For each site, I would have a local alias – http://sitename.local/ to ensure that I don’t accidentally change things on production.

For things I would develop, usually a theme and an extra plugin, I would store them in git to keep revision history and feature branches.

I have yet to find a good way to version plugins, so for now the tactic is to try to keep up with latest versions of plugin and use them as little as possible and only from developers that have release blogs and sane release tactics.

Synchronising production to local environment (manually)

Sometimes I don’t have shell access to server – in that case I would use either InfiniteWP to generate a database dump (from InifniteWP dashboard) or UpdraftPlus from within WordPress dashboard.

Locally, I would then use wp-cli to reset local database:
wp db reset
and import new database:
wp db import sitename_db.sql

wp-cli supports local path substitutions, but it’s usually not needed.
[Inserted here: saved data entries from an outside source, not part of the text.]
-- ==== Sys2Proof/Machine/Flags.lean ====
section
/-! DEFINITION. The block's condition codes: the error codes of 60_exceptions.md R211 and the STATUS and FAULT values a
command leaves (10_state.md R12, R13). No other flag exists (R12). -/

namespace Sys2Proof.Machine

/-- The error kinds of 60_exceptions.md R211. -/
inductive ErrorKind where
  | malformedFieldSpec
  | byteOutOfRange
  | fieldValueOverflow
  /-- The host's own code: no command of the block raises it (R211, 93_implementation_defined.md I3). -/
  | unknownMode
  | frameTooShort
  | illegalCommand
  | bufferOverflow
  | bufferRange
  | faultPending
  deriving DecidableEq, Repr

/-- The code column of 60_exceptions.md R211. -/
def ErrorKind.code : ErrorKind → Byte
  | .malformedFieldSpec => 0x01
  | .byteOutOfRange => 0x02
  | .fieldValueOverflow => 0x03
  | .unknownMode => 0x04
  | .frameTooShort => 0x05
  | .illegalCommand => 0x10
  | .bufferOverflow => 0x11
  | .bufferRange => 0x12
  | .faultPending => 0x13

/-- What STATUS holds after a command that completes (R12). -/
def statusCompleted : Byte := 0x00

/-- What FAULT holds after an error of code e, given what it held before: the first error stays (R13). -/
def stickyFault (before e : Byte) : Byte := if before = 0x00 then e else before

end Sys2Proof.Machine
end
What I would do is modify my local wp-config.php to have:

define('WP_HOME','http://sitename.local/');
define('WP_SITEURL','http://sitename.local/');

This allows me to use copy of production database, without WordPress redirecting my logins to production URL.

For contents of wp-content/uploads I usually don’t bother as I can easily fix things without seeing images in last few blog posts.

Synchronising production to local environment (automated)

For the sites where I have shell access and can install wp-cli on server, I have ansible scripts (more on that later) that run:
wp db dump
locally and then copy it to my dev environment where they import it using wp db reset and wp db import combination.

This means that I can sync production to my local environment in less than a minute, making it a no brainer to test and tweak things locally and not on production.

Applying changes to production

For themes and custom plugins for sites where I only have FTP access, I’m using git-ftp that allows me to push to FTP server using git ftp push. It keeps track of which revision is on server and updates only the difference. It does mean that you never change things on server directly, but have to go through committing to git first (which I consider a good thing).

For environments with shell access you can just ssh and then use git on the other side to pull in changes. It works, but it’s a couple of additional steps.

Lately, I’ve automating these tasks  with Ansible playbooks that allow me to have simple scripts like:

---
- hosts: server1
  sudo: no
  tasks:
    - name: update theme
      git: repo=git@server:themename.git dest=/home/username/sitename/wp-content/themes/themename

or to grab database dump

---
- hosts: server
  tasks:
    - name: wp db dump
      command: /home/username/.wp-cli/bin/wp db dump /home/username/tmp/sitename.sql chdir=/home/username/sitename
    - name: copy db to ~/dbdumps/
      local_action: command scp servername:tmp/sitename.sql /home/username/dbdumps/sitename.sql
      sudo: no

Which can then be easily extended or in a separate playbook file drop local database and import new copy. To run these playbooks you would just use ansible-playbook dbdump.yml and similar and it gives you a full report of what’s happening.

For bigger and more complex setups you would extend to support rollback and different revision models, but that’s beyond scope of my current WordPress projects.

Observations

Scripting these tasks always seemed as something not worth doing as they were just a couple shell commands or clicks away. But as number of projects grew it became annoying and much harder to remember specifics of each server setup, passwords, phpmyadmin location and similar.

With having things fully scripted, I can now get a request from client, sync whatever state of their WordPress is at the moment, automatically in just a minute, and see why theme broke on a specific article. It saves me crazy amount of time.

At the moment I’m trying to script anything that I see myself typing into shell more than 3 times and so far it was worth it every time as these scripts suddenly become reusable across different projects.